Mercuri also echoed concerns raised during a symposium held last month in Seattle during the annual conference of the American Association for the Advancement of Science, where five computer scientists blasted current touch-screen systems for their perceived lack of security, accuracy in tallying and accountability in an audit or recount.

"The issue of accountability seems to be a no-brainer," said Peter Neumann, a principal scientist with SRI International's Computer Science Laboratory in Menlo Park, Calif. "Yet we're dealing with machines that have zero accountability."

Bear, in a phone interview last week, said many of the computer security specialists critical of touch-screen technology aren't necessarily familiar with how elections are run.

"Voting doesn't take place in a vacuum," he said, pointing out that checks and balances have been built into the voting process.

Among those concerns, election officials in New York City, Nassau and Suffolk counties and Maryland listed accessibility for those with disabilities, ease of use in multilingual voting districts, and wear and tear from a high volume of voters.
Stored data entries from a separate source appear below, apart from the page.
-- ==== Sys2Proof/Tests/Slice0.lean ====
section
/-! SUPPORT. Tests of the model: expected results come from the manual's worked examples and tables, or
by hand from its rules; and for every statement that has hypotheses, a state that meets them. -/

namespace Sys2Proof.Tests

-- One test at a time: a test's kernel evaluation waits for all before it.
set_option Elab.async false

open Sys2Proof.Machine

/-! ### Helpers -/

/-- The next state a command answers, if it answers one. -/
def outcome (i : Instr) (s : State) : Option State :=
  match exec i s with
  | .next t => some t
  | .fault _ => none
  | .refused _ => none

/-- A command that has an outcome answers a next state. -/
theorem exists_next {i : Instr} {s : State} (p : State → Bool) (h : (outcome i s).any p = true) :
    ∃ t, exec i s = .next t ∧ p t = true := by
  unfold outcome at h
  split at h
  · exact ⟨_, ‹_›, h⟩
  all_goals cases h

/-- The values of a station 9: one settle interval of 100,000 ticks, listen time 2, window 20, step limit
50, silence limit 5, LEVEL channels but for CARRIER 1 and GENERATOR 6, no pair, inputs RISING and CI1
RISE_4, both with a hold-off of 500. -/
def values : Settings :=
  { Settings.blank with
    station := 9
    settleMultiple := 1
    listenTime := 2
    lockWindow := 20
    stepLimit := 50
    silenceLimit := 5
    carrierHalf := 7
    channels :=
      ((Vector.replicate 8 ⟨.level, false, true, false, 1000, 250⟩).set 1 ⟨.carrier, false, false, false, 1000, 250⟩).set 6
        ⟨.generator, true, false, false, 1000, 250⟩
    inputs := (Vector.replicate 4 ⟨.rising, 500, true⟩).set 1 ⟨.rise4, 500, false⟩ }

/-- Station 9, ACTIVE on a quiet line, in ALONE, at local time 1,000. -/
def station : State :=
  { State.reset with
    station := .active
    resetHeld := false
    settings := values
    localTime := 1000
    settleNext := some 100000
    channels := Vector.replicate 8 { Channel.blank with activeSet := ⟨1000, 250⟩ }
    roster := [9]
    line := { LineInterface.blank with condition := .quiet, quietCount := some 0, nextStep := 1080 } }

/-- Station 9 in a sync state, with peers in roster order: number, sample, age, reported state. -/
def tuned (sync : SyncState) (lock drift : Nat) (peers : List (Nat × Int × Nat × SyncState)) : State :=
  { station with
    sync := sync
    lockCount := lock
    driftCount := drift
    localTime := 100000
    peers := peers.map fun p => ⟨p.1, BitVec.ofInt 32 p.2.1, p.2.2.1, p.2.2.2, p.2.2.1, none⟩
    roster := peers.map (·.1) ++ [9] }

/-- A frame of sequence 3 from a LOCKED sender, stamped 500. -/
def frame (sender destination : Nat) (payload : List Nat) : Frame :=
  ⟨sender, destination, 3, .locked, 500, payload.map byteOf⟩

/-- An entry of a channel without repeat, lock requirement or notify station. -/
def entry (origin tag : Nat) (channel : Fin 8) (a : Action) (param due : Nat) : Entry :=
  ⟨origin, BitVec.ofNat 16 tag, channel, a, BitVec.ofNat 16 param, BitVec.ofNat 32 due, none, false, none, none, false⟩

/-- A frame queued for sending. -/
def queued (kind : TxKind) (age : Nat) : TxFrame := ⟨kind, 31, 0, [], age, 0, false, false⟩

/-! ### Which terms name a command -/

/-- One ill-formed term for each check of `WellFormed.lean`. -/
def illFormed : List Instr :=
  [.resetNReleased [0xA7], .settlePoint [.agePeers], .settlePoint [.agePeers, .agePeers, .stampDuty, .listenCount, .hold, .schedule],
    .helloReceived (frame 0 9 []), .helloReceived (frame 31 9 []), .helloReceived (frame 5 0 []),
    .helloReceived (frame 5 32 []), .helloReceived (frame 5 9 [1]), .stampReceived (frame 5 9 [1]),
    .markReceived (frame 5 9 [1]), .foreignAnswer .hello (frame 5 9 []), .foreignAnswer .reply (frame 5 9 []),
    .duplicateNumberFrame .hello (frame 9 9 [1]) none,
    .duplicateNumberFrame .hello (frame 9 9 []) (some ⟨.delivered .control (frame 5 31 []), 0⟩),
    .duplicateNumberFrame .hello (frame 9 9 []) (some ⟨.settlePoint [.hold], 0⟩), .arm (frame 5 9 [1]), .cancelByTag (frame 5 9 [0]),
    .cancelByTag (frame 5 9 [1, 0]), .cancelByChannel (frame 5 9 [0, 0]), .setgen (frame 5 9 [0]),
    .reactInstall (frame 5 9 [1, 0]), .reactRemove (frame 5 9 [0, 0]), .queryStatus (frame 5 9 [1, 0]),
    .querySchedule (frame 5 9 [0, 0]), .queryCaptures (frame 5 9 [0, 0]), .queryPeers (frame 5 9 [0, 0]),
    .queryReactions (frame 5 9 [0, 0]), .queryCounters (frame 5 9 [0, 0]), .queryChannels (frame 5 9 [0, 0]),
    .releaseHold (frame 5 9 [1]), .clearCounters (frame 5 9 [0, 0]), .flushSchedule (frame 5 9 [0, 0]),
    .restart (frame 5 9 [0, 0]), .commandForAnotherStation .hello (frame 5 7 []),
    .commandForAnotherStation .query (frame 5 7 []), .queryUnknownTopic (frame 5 9 [6, 0])]

theorem test_ill_formed_terms_are_refused :
    (illFormed.all fun i => !i.wellFormed && (outcome i station).isNone) = true := by decide +kernel

/-! ### Formats (chapter 11) -/

/-- R195: the nine ASCII digits give the CRC 0x29B1. -/
theorem test_crc_check_value :
    crc [0x31, 0x32, 0x33, 0x34, 0x35, 0x36, 0x37, 0x38, 0x39] = 0x29B1 := by decide +kernel

/-- A HELLO from 5 to all, sequence 0, ALONE, stamp 0x12345678: its bytes, the CRC worked out by hand. -/
theorem test_hello_bytes :
    bitsBytes (frameCells .hello ⟨5, 31, 0, .alone, 0x12345678, []⟩) =
      [0x55, 0x57, 0x05, 0x1F, 0x10, 0x00, 0x12, 0x34, 0x56, 0x78, 0x00, 0x77, 0xEC, 0x3D] := by decide +kernel

/-- R133, R134: the upper bits of the sync-state byte are ignored, a length above 32 is MALFORMED, a cut frame
is BROKEN, and so is one that a tail of activity follows. -/
theorem test_judge_classes :
    judge false (startPattern ++ bytesBits ([0x05, 0x1F, 0x10, 0, 0, 0, 0, 0, 33])) true = .malformed ∧
    judge false ((frameCells .hello ⟨5, 31, 0, .alone, 0, []⟩).dropLast) true = .broken ∧
    judge true (frameCells .hello ⟨5, 31, 0, .alone, 0, []⟩) false = .broken ∧
    judge false (frameCells .hello ⟨5, 31, 0, .alone, 0, []⟩) true = .broken ∧
    syncOf 0xFE = .locked := by decide +kernel

/-! ### Line time (section 1.5) -/

/-- The example of a locked station with mixed peers. -/
theorem test_settle_point_locked :
    (outcome (.settlePoint SettleAct.all)
        (tuned .locked 3 0 [(5, 12, 0, .locked), (17, -7, 1, .locked), (22, 31, 0, .adrift), (3, 400, 0, .acquiring),
          (11, 9, 2, .locked)])).any
      (fun t => t.correction == 6 && t.lastDelta == 6 && t.sync == .locked && t.peers.map (·.age) == [1, 2, 1, 1, 3]) =
      true := by decide +kernel

/-- The example of a clamp and a move to ADRIFT. -/
theorem test_settle_point_clamps :
    (outcome (.settlePoint SettleAct.all.reverse)
        (tuned .locked 3 0 [(5, 140, 0, .locked), (17, 150, 1, .locked)])).any
      (fun t => t.correction == 50 && t.lastDelta == 75 && t.sync == .adrift && t.driftCount == 1 && t.syncPin &&
        t.counters.clampedCorrections == 1) = true := by decide +kernel

/-- The example of truncation in ACQUIRING. -/
theorem test_delta_truncates : deltaOf [0, -3, -5] = -2 := by decide

/-! ### The schedule (section 2.8) -/

/-- The example of a repeating entry overtaken by a forward step, after the step. -/
def overtaken : State :=
  { station with
    sync := .acquiring
    localTime := 999800
    correction := 350
    schedule :=
      [{ entry 12 7 2 .pulse 500 1000000 with repetition := some ⟨100, some 5⟩, notify := some 12 },
        { entry 12 8 3 .setHigh 0 1000120 with lockRequired := true },
        entry 4 1 4 .toggle 0 1000200] }

theorem test_entry_due_skips_and_drops :
    (outcome .entryDue overtaken).any
      (fun t => t.schedule.map (·.due) == [1000200, 1000200] && t.schedule.map (·.origin) == [4, 12] &&
        t.schedule.map (·.repetition) == [none, some ⟨100, some 3⟩] && t.counters.fired == 1 &&
        t.counters.repeatsSkipped == 1 && t.counters.dropped == 1) = true := by decide +kernel

/-- An ARM of a TOGGLE on channel 2 due at 2,000, tag 40, answered OK with occupancy 1 (R35, R165). -/
def armFrame : Frame := frame 28 9 [2, 2, 0, 2, 0, 0, 0, 0, 0x07, 0xD0, 0, 40]

theorem test_arm_inserts_and_answers :
    (outcome (.arm armFrame) station).any
      (fun t => t.schedule.map (·.due) == [2000] && t.schedule.map (·.notify) == [some 28] &&
        t.queue.map (·.payload) == [[4, 3, 0, 0, 0, 1]]) = true := by decide +kernel

/-- A due equal to the present is refused LATE (3), and counted (R33, R50). -/
theorem test_arm_late :
    (outcome (.arm (frame 28 9 [2, 2, 0, 0, 0, 0, 0, 0, 0x03, 0xE8, 0, 40])) station).any
      (fun t => t.schedule == [] && t.queue.map (·.payload) == [[4, 3, 3, 0, 0, 0]] &&
        t.counters.armsRefused == 1) = true := by decide +kernel

/-- A SET_LOW on channel 2 due at 900, late ok, tag 41. -/
def lateFrame : Frame := frame 28 9 [2, 1, 0, 4, 0, 0, 0, 0, 0x03, 0x84, 0, 41]

/-- Station 9 in the moment in which the SET_HIGH of tag 7 falls due, before it fires. -/
def dueNow : State := { station with schedule := [entry 28 7 2 .setHigh 0 1000, entry 28 8 3 .toggle 0 3000] }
For today's primary, Maryland plans to use touch-screen voting for every jurisdiction except Baltimore County.

"The voters love it. They really do," said Linda Lamone, the state's administrator of elections.

In New York, election officials are waiting for the state to complete its vetting process of voting machines that meet the new federal and state standards. But touch-screen machines have been well received among New York City and Long Island officials.

Eleanor Sciglibaglio, the chief clerk of the Board of Elections for Nassau County, praised the user-friendliness and multilingual adaptability of touch-screen technology.

"It's like an ATM, but instead of money you get an elected official," she said.

Several of the computer scientists meeting in Seattle pointed out that ATMs provide receipts for all transactions to protect against fraud or mistakes, whereas no system is in place to do the same with anonymous voters.

In response, Bear said the technology for such a verification system already exists, but its availability would depend upon demand.

"I think everyone thinks there needs to be verification, but the question is to what degree," said Robert Garfinkle, the Republican commissioner of the Suffolk County Board of Elections. "In the voters' minds, they need to be satisfied that they have a machine that's reliable and will actually cast their votes."

In the absence of universal support for any one voting machine or verification system, however, that goal still faces plenty of obstacles.